_Your instructions_
Please filter the entries and return only the lines that include "together".

_Stored data entries_

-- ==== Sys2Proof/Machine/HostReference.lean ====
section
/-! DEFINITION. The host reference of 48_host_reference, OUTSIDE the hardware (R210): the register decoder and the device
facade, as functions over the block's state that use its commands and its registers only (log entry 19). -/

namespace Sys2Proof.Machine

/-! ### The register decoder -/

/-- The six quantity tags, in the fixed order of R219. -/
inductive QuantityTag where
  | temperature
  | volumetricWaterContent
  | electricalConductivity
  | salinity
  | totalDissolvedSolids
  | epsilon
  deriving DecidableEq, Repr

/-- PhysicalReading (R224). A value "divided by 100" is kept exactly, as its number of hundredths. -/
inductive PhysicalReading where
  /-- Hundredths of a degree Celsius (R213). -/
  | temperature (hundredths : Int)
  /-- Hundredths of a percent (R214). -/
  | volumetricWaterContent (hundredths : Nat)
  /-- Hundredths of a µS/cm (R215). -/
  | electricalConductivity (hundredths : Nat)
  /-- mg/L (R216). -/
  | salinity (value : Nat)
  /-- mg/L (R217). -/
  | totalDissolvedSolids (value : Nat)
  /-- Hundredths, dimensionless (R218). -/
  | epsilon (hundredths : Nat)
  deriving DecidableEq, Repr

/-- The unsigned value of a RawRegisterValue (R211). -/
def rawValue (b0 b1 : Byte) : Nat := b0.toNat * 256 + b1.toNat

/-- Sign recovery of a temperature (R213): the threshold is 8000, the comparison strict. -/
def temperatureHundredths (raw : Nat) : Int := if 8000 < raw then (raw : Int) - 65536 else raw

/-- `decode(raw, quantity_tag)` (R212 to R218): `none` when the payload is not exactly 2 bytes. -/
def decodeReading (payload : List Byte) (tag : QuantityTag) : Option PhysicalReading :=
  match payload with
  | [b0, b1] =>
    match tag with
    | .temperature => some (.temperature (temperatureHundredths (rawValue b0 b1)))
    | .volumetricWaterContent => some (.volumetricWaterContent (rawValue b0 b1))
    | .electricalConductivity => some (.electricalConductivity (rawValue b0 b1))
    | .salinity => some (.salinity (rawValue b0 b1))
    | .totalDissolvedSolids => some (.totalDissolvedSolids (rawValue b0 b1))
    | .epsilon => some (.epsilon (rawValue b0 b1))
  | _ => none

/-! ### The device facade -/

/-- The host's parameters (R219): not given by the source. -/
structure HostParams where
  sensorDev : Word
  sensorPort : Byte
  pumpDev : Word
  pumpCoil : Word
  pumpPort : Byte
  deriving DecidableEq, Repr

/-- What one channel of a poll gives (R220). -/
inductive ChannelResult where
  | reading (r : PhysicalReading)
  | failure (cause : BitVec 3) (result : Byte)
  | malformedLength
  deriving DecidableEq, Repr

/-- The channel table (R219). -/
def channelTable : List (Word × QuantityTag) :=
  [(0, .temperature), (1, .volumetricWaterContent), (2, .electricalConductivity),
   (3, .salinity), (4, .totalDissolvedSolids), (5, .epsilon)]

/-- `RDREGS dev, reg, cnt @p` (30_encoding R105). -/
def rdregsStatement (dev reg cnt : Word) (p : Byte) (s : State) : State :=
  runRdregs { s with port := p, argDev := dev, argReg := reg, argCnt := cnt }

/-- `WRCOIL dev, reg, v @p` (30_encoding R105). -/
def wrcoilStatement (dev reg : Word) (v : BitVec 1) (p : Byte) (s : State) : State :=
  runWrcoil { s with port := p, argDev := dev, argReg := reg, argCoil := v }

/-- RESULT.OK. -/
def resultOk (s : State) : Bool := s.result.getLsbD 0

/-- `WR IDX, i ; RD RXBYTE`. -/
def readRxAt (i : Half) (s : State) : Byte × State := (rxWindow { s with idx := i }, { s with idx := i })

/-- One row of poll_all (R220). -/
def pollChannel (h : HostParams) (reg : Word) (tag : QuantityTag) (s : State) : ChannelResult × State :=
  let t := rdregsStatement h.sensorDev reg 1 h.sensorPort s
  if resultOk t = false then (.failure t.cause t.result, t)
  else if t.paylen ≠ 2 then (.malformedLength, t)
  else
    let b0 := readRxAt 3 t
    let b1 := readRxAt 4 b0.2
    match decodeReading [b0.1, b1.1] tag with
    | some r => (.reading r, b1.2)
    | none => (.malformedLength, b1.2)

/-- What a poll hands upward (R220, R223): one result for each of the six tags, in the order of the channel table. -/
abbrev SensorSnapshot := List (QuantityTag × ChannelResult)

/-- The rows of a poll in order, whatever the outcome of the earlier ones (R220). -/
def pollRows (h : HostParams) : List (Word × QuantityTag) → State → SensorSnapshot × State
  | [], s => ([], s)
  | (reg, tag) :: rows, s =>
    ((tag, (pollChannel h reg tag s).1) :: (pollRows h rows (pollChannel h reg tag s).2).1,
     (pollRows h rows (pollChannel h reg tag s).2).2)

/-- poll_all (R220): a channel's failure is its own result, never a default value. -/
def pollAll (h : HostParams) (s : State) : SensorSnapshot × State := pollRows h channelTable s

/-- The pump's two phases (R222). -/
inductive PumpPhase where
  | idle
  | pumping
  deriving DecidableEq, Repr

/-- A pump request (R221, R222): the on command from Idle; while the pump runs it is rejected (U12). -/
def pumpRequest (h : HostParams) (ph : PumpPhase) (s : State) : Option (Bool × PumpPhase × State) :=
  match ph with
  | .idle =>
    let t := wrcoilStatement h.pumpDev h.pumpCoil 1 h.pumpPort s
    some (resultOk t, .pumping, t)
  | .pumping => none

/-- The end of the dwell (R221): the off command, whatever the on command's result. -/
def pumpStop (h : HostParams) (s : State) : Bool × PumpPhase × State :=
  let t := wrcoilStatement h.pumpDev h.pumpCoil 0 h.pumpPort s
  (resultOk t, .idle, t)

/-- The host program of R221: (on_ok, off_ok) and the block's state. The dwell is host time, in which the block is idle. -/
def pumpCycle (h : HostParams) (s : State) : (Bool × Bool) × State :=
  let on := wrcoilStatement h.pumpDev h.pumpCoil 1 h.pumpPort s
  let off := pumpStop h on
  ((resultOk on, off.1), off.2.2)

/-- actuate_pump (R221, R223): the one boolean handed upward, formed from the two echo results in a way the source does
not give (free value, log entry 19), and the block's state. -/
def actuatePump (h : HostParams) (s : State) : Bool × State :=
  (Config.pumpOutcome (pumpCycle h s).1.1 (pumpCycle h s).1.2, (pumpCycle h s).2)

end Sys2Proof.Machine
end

...

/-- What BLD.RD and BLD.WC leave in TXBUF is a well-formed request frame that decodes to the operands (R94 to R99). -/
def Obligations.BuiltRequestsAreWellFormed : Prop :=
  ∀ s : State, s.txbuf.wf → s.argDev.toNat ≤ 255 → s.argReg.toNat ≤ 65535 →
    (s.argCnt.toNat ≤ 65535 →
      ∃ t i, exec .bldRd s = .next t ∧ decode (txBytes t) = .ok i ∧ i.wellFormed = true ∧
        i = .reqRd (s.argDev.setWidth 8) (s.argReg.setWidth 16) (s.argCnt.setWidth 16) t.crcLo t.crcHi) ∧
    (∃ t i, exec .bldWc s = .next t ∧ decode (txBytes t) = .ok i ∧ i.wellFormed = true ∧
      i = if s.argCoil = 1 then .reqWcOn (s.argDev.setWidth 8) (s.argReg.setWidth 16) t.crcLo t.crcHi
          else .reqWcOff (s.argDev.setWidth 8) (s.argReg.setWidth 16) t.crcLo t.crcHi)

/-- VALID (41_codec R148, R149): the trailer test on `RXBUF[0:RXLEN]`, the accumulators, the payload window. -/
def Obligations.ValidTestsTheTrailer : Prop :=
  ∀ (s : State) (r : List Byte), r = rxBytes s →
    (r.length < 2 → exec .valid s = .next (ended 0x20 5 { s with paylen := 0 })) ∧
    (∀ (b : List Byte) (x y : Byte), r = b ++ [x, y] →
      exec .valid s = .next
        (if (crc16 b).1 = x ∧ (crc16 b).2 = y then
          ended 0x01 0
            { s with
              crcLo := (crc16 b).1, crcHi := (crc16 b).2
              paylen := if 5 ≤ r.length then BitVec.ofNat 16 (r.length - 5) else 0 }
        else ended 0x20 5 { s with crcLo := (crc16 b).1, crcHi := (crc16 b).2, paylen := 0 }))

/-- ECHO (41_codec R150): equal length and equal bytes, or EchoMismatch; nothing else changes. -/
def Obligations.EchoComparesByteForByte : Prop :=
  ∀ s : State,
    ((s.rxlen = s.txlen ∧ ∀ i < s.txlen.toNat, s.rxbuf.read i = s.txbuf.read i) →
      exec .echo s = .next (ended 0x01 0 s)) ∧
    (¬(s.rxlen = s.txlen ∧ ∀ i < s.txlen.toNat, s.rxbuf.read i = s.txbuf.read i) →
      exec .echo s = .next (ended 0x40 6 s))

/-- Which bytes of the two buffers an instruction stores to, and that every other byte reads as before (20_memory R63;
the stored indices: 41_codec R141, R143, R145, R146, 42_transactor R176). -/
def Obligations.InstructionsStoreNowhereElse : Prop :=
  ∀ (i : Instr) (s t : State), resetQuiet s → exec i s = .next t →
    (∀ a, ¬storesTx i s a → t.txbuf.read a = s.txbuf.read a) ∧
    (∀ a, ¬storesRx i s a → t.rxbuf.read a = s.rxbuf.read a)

* * *

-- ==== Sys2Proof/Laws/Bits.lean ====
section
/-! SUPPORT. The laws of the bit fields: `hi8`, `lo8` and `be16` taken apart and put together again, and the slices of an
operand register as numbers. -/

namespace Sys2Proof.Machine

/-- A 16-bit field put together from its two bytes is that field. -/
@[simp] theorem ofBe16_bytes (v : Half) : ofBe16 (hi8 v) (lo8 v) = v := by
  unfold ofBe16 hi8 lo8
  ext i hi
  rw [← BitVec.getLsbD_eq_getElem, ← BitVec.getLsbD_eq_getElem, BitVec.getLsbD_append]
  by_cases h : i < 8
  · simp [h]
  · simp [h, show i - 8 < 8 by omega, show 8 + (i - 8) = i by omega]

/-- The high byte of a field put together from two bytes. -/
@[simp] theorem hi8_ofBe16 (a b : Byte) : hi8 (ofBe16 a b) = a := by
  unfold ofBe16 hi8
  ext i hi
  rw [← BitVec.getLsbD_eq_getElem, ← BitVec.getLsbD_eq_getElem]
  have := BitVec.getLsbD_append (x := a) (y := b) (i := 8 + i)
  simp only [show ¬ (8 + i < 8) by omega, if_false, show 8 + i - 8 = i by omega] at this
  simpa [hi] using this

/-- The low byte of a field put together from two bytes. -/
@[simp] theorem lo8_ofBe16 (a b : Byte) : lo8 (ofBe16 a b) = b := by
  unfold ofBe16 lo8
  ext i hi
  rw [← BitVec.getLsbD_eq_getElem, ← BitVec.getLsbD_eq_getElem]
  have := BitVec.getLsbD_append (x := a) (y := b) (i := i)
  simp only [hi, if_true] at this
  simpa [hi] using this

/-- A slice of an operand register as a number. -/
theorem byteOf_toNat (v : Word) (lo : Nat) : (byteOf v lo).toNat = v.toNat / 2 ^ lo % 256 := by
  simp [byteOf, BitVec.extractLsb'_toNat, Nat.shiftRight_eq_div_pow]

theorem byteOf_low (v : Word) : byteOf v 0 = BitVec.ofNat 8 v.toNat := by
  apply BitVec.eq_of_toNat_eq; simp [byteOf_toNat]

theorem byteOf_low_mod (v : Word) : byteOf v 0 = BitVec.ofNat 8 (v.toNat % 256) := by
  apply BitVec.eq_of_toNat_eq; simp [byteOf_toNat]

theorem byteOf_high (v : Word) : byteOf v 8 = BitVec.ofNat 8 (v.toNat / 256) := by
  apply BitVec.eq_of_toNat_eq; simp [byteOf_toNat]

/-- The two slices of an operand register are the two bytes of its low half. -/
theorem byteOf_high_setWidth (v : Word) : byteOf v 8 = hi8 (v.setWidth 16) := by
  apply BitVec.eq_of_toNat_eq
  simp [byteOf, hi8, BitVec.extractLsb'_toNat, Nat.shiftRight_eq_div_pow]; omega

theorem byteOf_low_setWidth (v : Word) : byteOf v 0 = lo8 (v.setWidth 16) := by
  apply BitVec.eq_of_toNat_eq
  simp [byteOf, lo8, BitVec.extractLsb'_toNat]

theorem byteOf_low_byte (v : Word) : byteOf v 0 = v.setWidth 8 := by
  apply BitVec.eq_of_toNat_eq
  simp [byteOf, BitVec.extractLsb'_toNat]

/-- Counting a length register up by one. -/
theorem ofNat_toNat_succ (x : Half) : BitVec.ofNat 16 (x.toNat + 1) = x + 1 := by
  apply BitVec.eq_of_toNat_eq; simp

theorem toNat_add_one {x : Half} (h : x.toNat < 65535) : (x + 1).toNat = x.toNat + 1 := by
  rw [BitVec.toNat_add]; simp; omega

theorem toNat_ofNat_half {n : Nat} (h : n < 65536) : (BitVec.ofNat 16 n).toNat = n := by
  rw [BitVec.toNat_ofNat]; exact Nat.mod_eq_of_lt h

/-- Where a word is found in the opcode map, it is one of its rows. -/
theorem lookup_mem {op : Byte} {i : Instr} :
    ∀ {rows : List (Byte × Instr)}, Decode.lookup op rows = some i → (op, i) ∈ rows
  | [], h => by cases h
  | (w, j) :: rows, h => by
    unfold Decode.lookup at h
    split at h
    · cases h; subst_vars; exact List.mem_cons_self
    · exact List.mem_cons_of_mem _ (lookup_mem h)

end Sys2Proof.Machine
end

_Result of the exercise_
/-! SUPPORT. The laws of the bit fields: `hi8`, `lo8` and `be16` taken apart and put together again, and the slices of an
/-- A 16-bit field put together from its two bytes is that field. -/
/-- The high byte of a field put together from two bytes. -/
/-- The low byte of a field put together from two bytes. -/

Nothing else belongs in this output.